I dont blame you at all for the four layers -if ever there was a night for it, it was last night! I hope you are feeling better. That flu is awful.
I alternate between S&C freeze dried, Sojos (also a raw freeze dried mix that you add water to), and Dr. Harveys Veg to Bowl, with cooked beef or chicken added. It took some trial and error to find foods they all would eat. I wanted to feed them frozen raw (S&C or Bravo) but they didnt like it.
If Ein and Ami are still having poop issues, you can try adding a little spoon of canned pumpkin (just plain pumpkin, not the pie kind with sugar). It helps firm things up.


----------



## Curious_Ein (Dec 4, 2012)

oo I didnt know Dogs can eat pumpkin! I just ordered myself some canned pumpkin, and I can't wait to test them out  I love pumpkin cookies, and pies, and soup.. I love anything pumpkin! I will def update on their soft poop and see if pumpkin helps.. at the least, they will prob love it for the taste B) i actually have a sample bag of sojou food that i have yet to test it- do your fluffs like them? i actually received two little baggies to try, and I soaked them with water(but I remember it took awhile to soften), and while I was waiting them to soften, I completely forgot to feed them LOL. def not for someone as lazy as myself. I really DO hope the weather lightens up- and hope that summer is here already(I am also the same person who had wished winter to be here because summers were soo hot).. go figure lol I wonder how many people from MA are here...? I only see very large dogs, or very small (and happy) ones here, and would love to have some awesome maltese meet ups once weather warms up!!


----------



## Kathleen (Aug 4, 2011)

For the Sojos, I add water to a few servings worth of mix and put it in the fridge so I wont forget.
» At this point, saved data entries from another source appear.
-- ==== Sys2Proof/Laws/KPower.lean ====
section
/-! SUPPORT. The operations of Machine/Power.lean keep every property closed under the writers that they reach. -/

namespace Sys2Proof.Laws
open Sys2Proof.Machine

set_option linter.unreachableTactic false
set_option linter.unusedTactic false
set_option linter.unusedVariables false

theorem aonReset_keeps {P : State → Prop} (hP : Closed P) (hI : ClosedIx P) (s : State) (hs0 : P s) : P (aonReset s) := by
  unfold aonReset
  repeat' (first | (with_reducible assumption) | (intro _) | (with_reducible apply regsMap_keeps) | (with_reducible apply ixDrop_keeps) | (with_reducible apply starterDrop_keeps) | (fail_if_no_progress with_reducible apply Closed.other hP) | (dsimp only [-Nat.reducePow, Option.getD_some, Option.getD_none]) | (with_reducible apply ite_keeps) | split | (refine of_fst (by with_reducible assumption) ?_) | (refine of_snd (by with_reducible assumption) ?_) | (refine of_snd2 (by with_reducible assumption) ?_) | (refine of_mid (by with_reducible assumption) ?_) | (refine of_getD (s := s) (by with_reducible assumption) ?_))

theorem waypGo_keeps {P : State → Prop} (hP : Closed P) (s : State) (hs0 : P s) : P (waypGo s) := by
  unfold waypGo
  repeat' (first | (with_reducible assumption) | (intro _) | (with_reducible apply rampMore_keeps) | (fail_if_no_progress with_reducible apply Closed.other hP) | (dsimp only [-Nat.reducePow, Option.getD_some, Option.getD_none]) | (with_reducible apply ite_keeps) | split | (refine of_fst (by with_reducible assumption) ?_) | (refine of_snd (by with_reducible assumption) ?_) | (refine of_snd2 (by with_reducible assumption) ?_) | (refine of_mid (by with_reducible assumption) ?_) | (refine of_getD (s := s) (by with_reducible assumption) ?_))

theorem decideStart_keeps {P : State → Prop} (hP : Closed P) (hI : ClosedIx P) (hC : ClosedCold P) (hR : ClosedRestore P) (s : State) (hs0 : P s) : P (decideStart s) := by
  unfold decideStart
  dsimp only
  split
  · apply waypGo_keeps hP
    apply fset_keeps hP
    apply hP.other
    exact restoreImg_keeps hP hI _ (hR.restore s hs0)
  · exact coldBegin_keeps hP hC _ _ s hs0

theorem regulatorSettled_keeps {P : State → Prop} (hP : Closed P) (s : State) (hs0 : P s) : P (regulatorSettled s) := by
  unfold regulatorSettled
  repeat' (first | (with_reducible assumption) | (intro _) | (with_reducible apply rampMore_keeps) | (fail_if_no_progress with_reducible apply Closed.other hP) | (dsimp only [-Nat.reducePow, Option.getD_some, Option.getD_none]) | (with_reducible apply ite_keeps) | split | (refine of_fst (by with_reducible assumption) ?_) | (refine of_snd (by with_reducible assumption) ?_) | (refine of_snd2 (by with_reducible assumption) ?_) | (refine of_mid (by with_reducible assumption) ?_) | (refine of_getD (s := s) (by with_reducible assumption) ?_))

theorem bankImage_keeps {P : State → Prop} (hP : Closed P) (hS : ClosedStrm P) (hA : ClosedAcct P) (hW : ClosedWay P) (hC : ClosedCold P) (ok : Bool) (s : State) (hs0 : P s) : P (bankImage ok s) := by
  unfold bankImage
  repeat' (first | (with_reducible assumption) | (intro _) | (with_reducible apply rgSet_keeps) | (with_reducible apply fset_keeps) | (with_reducible apply takeFree_keeps) | (with_reducible apply emit_keeps) | (with_reducible apply coldBegin_keeps) | (with_reducible apply exitDone_keeps) | (with_reducible apply sleepPause_keeps) | (fail_if_no_progress with_reducible apply Closed.other hP) | (dsimp only [-Nat.reducePow, Option.getD_some, Option.getD_none]) | (with_reducible apply ite_keeps) | split | (refine of_fst (by with_reducible assumption) ?_) | (refine of_snd (by with_reducible assumption) ?_) | (refine of_snd2 (by with_reducible assumption) ?_) | (refine of_mid (by with_reducible assumption) ?_) | (refine of_getD (s := s) (by with_reducible assumption) ?_))
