@[simp] theorem setPortSt_pending (p : Fin 4) (v : Nat) (s : State) : (setPortSt p v s).pending = s.pending := by simp [setPortSt]
@[simp] theorem setPortSt_d8 (p : Fin 4) (v : Nat) (s : State) : (setPortSt p v s).d8 = s.d8 := by simp [setPortSt]
@[simp] theorem setPortSt_free (p : Fin 4) (v : Nat) (s : State) : (setPortSt p v s).free = s.free := by simp [setPortSt]
@[simp] theorem setPortSt_ix (p : Fin 4) (v : Nat) (s : State) : (setPortSt p v s).ix = s.ix := by simp [setPortSt]
@[simp] theorem setPortSt_dram (p : Fin 4) (v : Nat) (s : State) : (setPortSt p v s).dram = s.dram := by simp [setPortSt]
@[simp] theorem setPortSt_wmem (p : Fin 4) (v : Nat) (s : State) : (setPortSt p v s).wmem = s.wmem := by simp [setPortSt]
@[simp] theorem setPortSt_streams (p : Fin 4) (v : Nat) (s : State) : (setPortSt p v s).streams = s.streams := by simp [setPortSt]
@[simp] theorem setPortSt_rings (p : Fin 4) (v : Nat) (s : State) : (setPortSt p v s).rings = s.rings := by simp [setPortSt]
@[simp] theorem setPortSt_mans (p : Fin 4) (v : Nat) (s : State) : (setPortSt p v s).mans = s.mans := by simp [setPortSt]
@[simp] theorem setPortSt_accts (p : Fin 4) (v : Nat) (s : State) : (setPortSt p v s).accts = s.accts := by simp [setPortSt]
@[simp] theorem setPortSt_arbs (p : Fin 4) (v : Nat) (s : State) : (setPortSt p v s).arbs = s.arbs := by simp [setPortSt]
@[simp] theorem setPortSt_order (p : Fin 4) (v : Nat) (s : State) : (setPortSt p v s).order = s.order := by simp [setPortSt]
@[simp] theorem setPortSt_ofsOld (p : Fin 4) (v : Nat) (s : State) : (setPortSt p v s).ofsOld = s.ofsOld := by simp [setPortSt]
@[simp] theorem setPortSt_toll (p : Fin 4) (v : Nat) (s : State) : (setPortSt p v s).toll = s.toll := by simp [setPortSt]
@[simp] theorem setPortSt_way (p : Fin 4) (v : Nat) (s : State) : (setPortSt p v s).way = s.way := by simp [setPortSt]
@[simp] theorem setPortSt_wayOps (p : Fin 4) (v : Nat) (s : State) : (setPortSt p v s).wayOps = s.wayOps := by simp [setPortSt]
@[simp] theorem setPortSt_walks (p : Fin 4) (v : Nat) (s : State) : (setPortSt p v s).walks = s.walks := by simp [setPortSt]
@[simp] theorem setPortSt_caravans (p : Fin 4) (v : Nat) (s : State) : (setPortSt p v s).caravans = s.caravans := by simp [setPortSt]
@[simp] theorem setPortSt_wreads (p : Fin 4) (v : Nat) (s : State) : (setPortSt p v s).wreads = s.wreads := by simp [setPortSt]
@[simp] theorem setPortSt_que (p : Fin 4) (v : Nat) (s : State) : (setPortSt p v s).que = s.que := by simp [setPortSt]
@[simp] theorem setPortSt_chans (p : Fin 4) (v : Nat) (s : State) : (setPortSt p v s).chans = s.chans := by simp [setPortSt]
@[simp] theorem setPortSt_phys (p : Fin 4) (v : Nat) (s : State) : (setPortSt p v s).phys = s.phys := by simp [setPortSt]
@[simp] theorem setPortSt_led (p : Fin 4) (v : Nat) (s : State) : (setPortSt p v s).led = s.led := by simp [setPortSt]
@[simp] theorem setPortSt_pwr (p : Fin 4) (v : Nat) (s : State) : (setPortSt p v s).pwr = s.pwr := by simp [setPortSt]
@[simp] theorem setPortSt_con (p : Fin 4) (v : Nat) (s : State) : (setPortSt p v s).con = s.con := by simp [setPortSt]
@[simp] theorem setPortSt_prof (p : Fin 4) (v : Nat) (s : State) : (setPortSt p v s).prof = s.prof := by simp [setPortSt]
@[simp] theorem setPortSt_perEnd (p : Fin 4) (v : Nat) (s : State) : (setPortSt p v s).perEnd = s.perEnd := by simp [setPortSt]
@[simp] theorem setPortSt_tollEnd (p : Fin 4) (v : Nat) (s : State) : (setPortSt p v s).tollEnd = s.tollEnd := by simp [setPortSt]
@[simp] theorem setPortSt_horizon (p : Fin 4) (v : Nat) (s : State) : (setPortSt p v s).horizon = s.horizon := by simp [setPortSt]
@[simp] theorem setPortSt_probe (p : Fin 4) (v : Nat) (s : State) : (setPortSt p v s).probe = s.probe := by simp [setPortSt]
@[simp] theorem setPortSt_guard (p : Fin 4) (v : Nat) (s : State) : (setPortSt p v s).guard = s.guard := by simp [setPortSt]
@[simp] theorem setPortSt_latches (p : Fin 4) (v : Nat) (s : State) : (setPortSt p v s).latches = s.latches := by simp [setPortSt]
@[simp] theorem setPortSt_shadow (p : Fin 4) (v : Nat) (s : State) : (setPortSt p v s).shadow = s.shadow := by simp [setPortSt]
@[simp] theorem setPortSt_hold (p : Fin 4) (v : Nat) (s : State) : (setPortSt p v s).hold = s.hold := by simp [setPortSt]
That way it is ready to go. It is good for a few days. I add less water than the package says, otherwise it is too soupy. They love it. It smells really good. I just heat it in the microwave for 15 seconds before feeding. Other similar ones are The Honest Kitchen and Grandma Lucys. They are all good foods, it just depends on what your dogs like. I have Daisy and Max, plus Buddy (Lhasa), so I had to find foods the whole gang would eat. Didnt want to be making different foods for each dog! Have to draw the line somewhere!

I dont know many people with small dogs either. Everyone seems to have big dogs. When the weather is better, we will have to start a thread to find other members who might be interested too. Sounds like fun!


----------